Source data:
· · ·

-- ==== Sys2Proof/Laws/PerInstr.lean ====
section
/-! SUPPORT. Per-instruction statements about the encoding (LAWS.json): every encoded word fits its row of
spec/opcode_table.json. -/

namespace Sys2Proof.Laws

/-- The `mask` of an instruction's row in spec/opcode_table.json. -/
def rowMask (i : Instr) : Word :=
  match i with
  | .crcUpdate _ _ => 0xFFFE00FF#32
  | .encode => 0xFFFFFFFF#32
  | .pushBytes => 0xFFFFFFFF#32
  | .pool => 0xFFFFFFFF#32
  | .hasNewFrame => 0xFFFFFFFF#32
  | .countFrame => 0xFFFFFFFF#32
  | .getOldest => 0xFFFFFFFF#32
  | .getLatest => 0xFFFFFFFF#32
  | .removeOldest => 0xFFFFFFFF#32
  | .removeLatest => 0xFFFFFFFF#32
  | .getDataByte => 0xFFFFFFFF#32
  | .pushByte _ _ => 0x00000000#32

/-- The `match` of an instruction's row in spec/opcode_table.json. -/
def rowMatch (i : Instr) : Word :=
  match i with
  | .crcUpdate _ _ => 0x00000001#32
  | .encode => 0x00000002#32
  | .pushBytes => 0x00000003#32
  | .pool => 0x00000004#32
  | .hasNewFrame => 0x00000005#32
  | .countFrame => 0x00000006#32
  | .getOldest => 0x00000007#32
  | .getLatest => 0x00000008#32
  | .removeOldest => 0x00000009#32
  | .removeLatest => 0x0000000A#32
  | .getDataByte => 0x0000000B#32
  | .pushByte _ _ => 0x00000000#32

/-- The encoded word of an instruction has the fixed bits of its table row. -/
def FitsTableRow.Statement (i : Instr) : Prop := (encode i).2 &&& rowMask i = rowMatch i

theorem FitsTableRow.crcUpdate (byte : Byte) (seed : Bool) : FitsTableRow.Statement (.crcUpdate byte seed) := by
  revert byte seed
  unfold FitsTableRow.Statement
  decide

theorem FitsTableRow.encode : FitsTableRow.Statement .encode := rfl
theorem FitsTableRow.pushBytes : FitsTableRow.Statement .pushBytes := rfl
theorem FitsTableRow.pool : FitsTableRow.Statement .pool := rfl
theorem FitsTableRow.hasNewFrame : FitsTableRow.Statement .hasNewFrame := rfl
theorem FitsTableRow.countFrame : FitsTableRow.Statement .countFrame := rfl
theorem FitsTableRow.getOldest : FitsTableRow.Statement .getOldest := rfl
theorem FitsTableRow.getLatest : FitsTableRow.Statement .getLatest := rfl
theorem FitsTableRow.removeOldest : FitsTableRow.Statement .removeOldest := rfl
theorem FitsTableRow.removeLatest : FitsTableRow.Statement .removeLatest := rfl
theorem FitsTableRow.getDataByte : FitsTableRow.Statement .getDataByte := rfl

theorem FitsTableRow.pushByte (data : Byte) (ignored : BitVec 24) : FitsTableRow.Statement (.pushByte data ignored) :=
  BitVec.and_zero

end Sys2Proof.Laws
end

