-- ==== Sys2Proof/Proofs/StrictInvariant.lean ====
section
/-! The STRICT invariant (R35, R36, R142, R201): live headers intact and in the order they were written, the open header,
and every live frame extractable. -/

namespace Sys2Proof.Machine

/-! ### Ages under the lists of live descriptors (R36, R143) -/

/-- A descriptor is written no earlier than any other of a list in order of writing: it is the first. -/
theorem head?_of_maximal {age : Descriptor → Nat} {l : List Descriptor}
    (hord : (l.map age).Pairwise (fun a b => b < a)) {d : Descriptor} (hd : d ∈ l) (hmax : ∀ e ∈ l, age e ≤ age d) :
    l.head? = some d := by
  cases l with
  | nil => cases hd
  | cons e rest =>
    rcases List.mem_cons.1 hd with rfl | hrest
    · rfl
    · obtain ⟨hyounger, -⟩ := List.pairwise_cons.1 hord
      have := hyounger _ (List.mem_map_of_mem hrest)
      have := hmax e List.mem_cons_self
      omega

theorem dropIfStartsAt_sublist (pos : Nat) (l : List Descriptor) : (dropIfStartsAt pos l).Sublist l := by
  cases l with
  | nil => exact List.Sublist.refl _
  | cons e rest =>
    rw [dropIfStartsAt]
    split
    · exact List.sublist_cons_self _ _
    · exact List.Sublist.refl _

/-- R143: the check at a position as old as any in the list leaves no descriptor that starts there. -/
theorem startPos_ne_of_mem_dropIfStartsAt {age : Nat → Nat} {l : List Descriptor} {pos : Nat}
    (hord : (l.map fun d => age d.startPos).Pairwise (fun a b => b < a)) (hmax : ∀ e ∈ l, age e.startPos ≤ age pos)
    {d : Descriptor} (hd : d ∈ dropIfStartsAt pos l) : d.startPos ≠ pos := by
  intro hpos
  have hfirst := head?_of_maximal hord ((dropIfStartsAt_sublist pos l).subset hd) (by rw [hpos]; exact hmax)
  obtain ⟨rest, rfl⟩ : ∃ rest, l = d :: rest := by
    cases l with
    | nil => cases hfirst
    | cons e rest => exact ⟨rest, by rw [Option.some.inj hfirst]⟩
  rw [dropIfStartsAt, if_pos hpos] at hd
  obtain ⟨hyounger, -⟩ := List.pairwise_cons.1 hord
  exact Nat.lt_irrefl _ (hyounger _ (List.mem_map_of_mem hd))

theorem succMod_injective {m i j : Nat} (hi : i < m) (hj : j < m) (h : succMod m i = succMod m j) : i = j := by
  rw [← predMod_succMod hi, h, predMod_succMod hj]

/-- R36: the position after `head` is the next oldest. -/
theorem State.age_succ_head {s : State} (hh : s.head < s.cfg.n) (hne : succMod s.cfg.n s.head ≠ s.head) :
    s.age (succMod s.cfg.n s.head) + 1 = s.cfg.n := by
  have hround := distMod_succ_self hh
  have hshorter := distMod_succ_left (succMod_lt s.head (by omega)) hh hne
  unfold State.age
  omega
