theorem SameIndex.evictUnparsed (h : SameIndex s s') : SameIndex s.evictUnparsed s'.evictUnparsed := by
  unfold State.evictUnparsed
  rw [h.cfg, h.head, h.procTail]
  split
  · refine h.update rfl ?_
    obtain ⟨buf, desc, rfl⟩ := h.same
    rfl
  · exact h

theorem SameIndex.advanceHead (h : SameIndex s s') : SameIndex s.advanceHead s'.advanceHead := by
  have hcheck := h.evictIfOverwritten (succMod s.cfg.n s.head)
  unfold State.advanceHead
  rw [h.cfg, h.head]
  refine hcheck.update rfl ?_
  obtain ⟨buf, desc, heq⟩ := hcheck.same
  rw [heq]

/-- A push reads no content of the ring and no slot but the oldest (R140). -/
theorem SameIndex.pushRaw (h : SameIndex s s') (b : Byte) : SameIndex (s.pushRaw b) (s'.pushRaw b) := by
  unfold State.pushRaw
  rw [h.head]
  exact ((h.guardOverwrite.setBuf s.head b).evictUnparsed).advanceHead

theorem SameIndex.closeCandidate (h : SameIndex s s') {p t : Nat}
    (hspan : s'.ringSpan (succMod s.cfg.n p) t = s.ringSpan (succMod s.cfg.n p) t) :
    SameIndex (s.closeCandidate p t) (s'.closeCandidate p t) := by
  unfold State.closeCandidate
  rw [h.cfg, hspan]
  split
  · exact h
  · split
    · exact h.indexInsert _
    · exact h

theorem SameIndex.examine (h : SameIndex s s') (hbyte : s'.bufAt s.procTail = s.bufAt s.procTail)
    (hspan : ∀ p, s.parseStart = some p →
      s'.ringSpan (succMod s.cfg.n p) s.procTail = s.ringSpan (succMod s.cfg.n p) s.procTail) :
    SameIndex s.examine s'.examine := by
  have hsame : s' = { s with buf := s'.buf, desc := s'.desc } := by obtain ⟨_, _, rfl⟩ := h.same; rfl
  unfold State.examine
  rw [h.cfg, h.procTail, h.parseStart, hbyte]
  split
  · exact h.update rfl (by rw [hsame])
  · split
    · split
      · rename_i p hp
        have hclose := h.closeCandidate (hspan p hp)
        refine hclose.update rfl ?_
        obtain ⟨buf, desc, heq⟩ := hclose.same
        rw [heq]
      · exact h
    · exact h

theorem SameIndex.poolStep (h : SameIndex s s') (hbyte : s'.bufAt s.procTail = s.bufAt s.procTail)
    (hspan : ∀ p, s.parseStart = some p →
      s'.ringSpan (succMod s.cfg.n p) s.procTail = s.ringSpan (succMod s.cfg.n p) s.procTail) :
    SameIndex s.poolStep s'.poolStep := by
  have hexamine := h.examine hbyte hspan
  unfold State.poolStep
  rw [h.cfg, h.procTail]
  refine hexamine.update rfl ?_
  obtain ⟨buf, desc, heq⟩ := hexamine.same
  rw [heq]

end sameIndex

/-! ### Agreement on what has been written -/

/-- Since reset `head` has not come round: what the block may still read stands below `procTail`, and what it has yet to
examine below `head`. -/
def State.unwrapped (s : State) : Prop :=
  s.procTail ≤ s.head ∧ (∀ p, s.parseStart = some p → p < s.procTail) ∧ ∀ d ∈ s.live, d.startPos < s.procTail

· · ·

Reproduce only this range: the first line of the data above through the line with "theorem FitsTableRow.getLatest : FitsTableRow.Statement", both included, exactly as written.

## Exercise answer
-- ==== Sys2Proof/Laws/PerInstr.lean ====
section
/-! SUPPORT. Per-instruction statements about the encoding (LAWS.json): every encoded word fits its row of
spec/opcode_table.json. -/

namespace Sys2Proof.Laws

/-- The `mask` of an instruction's row in spec/opcode_table.json. -/
def rowMask (i : Instr) : Word :=
  match i with
  | .crcUpdate _ _ => 0xFFFE00FF#32
  | .encode => 0xFFFFFFFF#32
  | .pushBytes => 0xFFFFFFFF#32
  | .pool => 0xFFFFFFFF#32
  | .hasNewFrame => 0xFFFFFFFF#32
  | .countFrame => 0xFFFFFFFF#32
  | .getOldest => 0xFFFFFFFF#32
  | .getLatest => 0xFFFFFFFF#32
  | .removeOldest => 0xFFFFFFFF#32
  | .removeLatest => 0xFFFFFFFF#32
  | .getDataByte => 0xFFFFFFFF#32
  | .pushByte _ _ => 0x00000000#32

/-- The `match` of an instruction's row in spec/opcode_table.json. -/
def rowMatch (i : Instr) : Word :=
  match i with
  | .crcUpdate _ _ => 0x00000001#32
  | .encode => 0x00000002#32
  | .pushBytes => 0x00000003#32
  | .pool => 0x00000004#32
  | .hasNewFrame => 0x00000005#32
  | .countFrame => 0x00000006#32
  | .getOldest => 0x00000007#32
  | .getLatest => 0x00000008#32
  | .removeOldest => 0x00000009#32
  | .removeLatest => 0x0000000A#32
  | .getDataByte => 0x0000000B#32
  | .pushByte _ _ => 0x00000000#32

/-- The encoded word of an instruction has the fixed bits of its table row. -/
def FitsTableRow.Statement (i : Instr) : Prop := (encode i).2 &&& rowMask i = rowMatch i

theorem FitsTableRow.crcUpdate (byte : Byte) (seed : Bool) : FitsTableRow.Statement (.crcUpdate byte seed) := by
  revert byte seed
  unfold FitsTableRow.Statement
  decide

theorem FitsTableRow.encode : FitsTableRow.Statement .encode := rfl
theorem FitsTableRow.pushBytes : FitsTableRow.Statement .pushBytes := rfl
theorem FitsTableRow.pool : FitsTableRow.Statement .pool := rfl
theorem FitsTableRow.hasNewFrame : FitsTableRow.Statement .hasNewFrame := rfl
theorem FitsTableRow.countFrame : FitsTableRow.Statement .countFrame := rfl
theorem FitsTableRow.getOldest : FitsTableRow.Statement .getOldest := rfl
theorem FitsTableRow.getLatest : FitsTableRow.Statement .getLatest := rfl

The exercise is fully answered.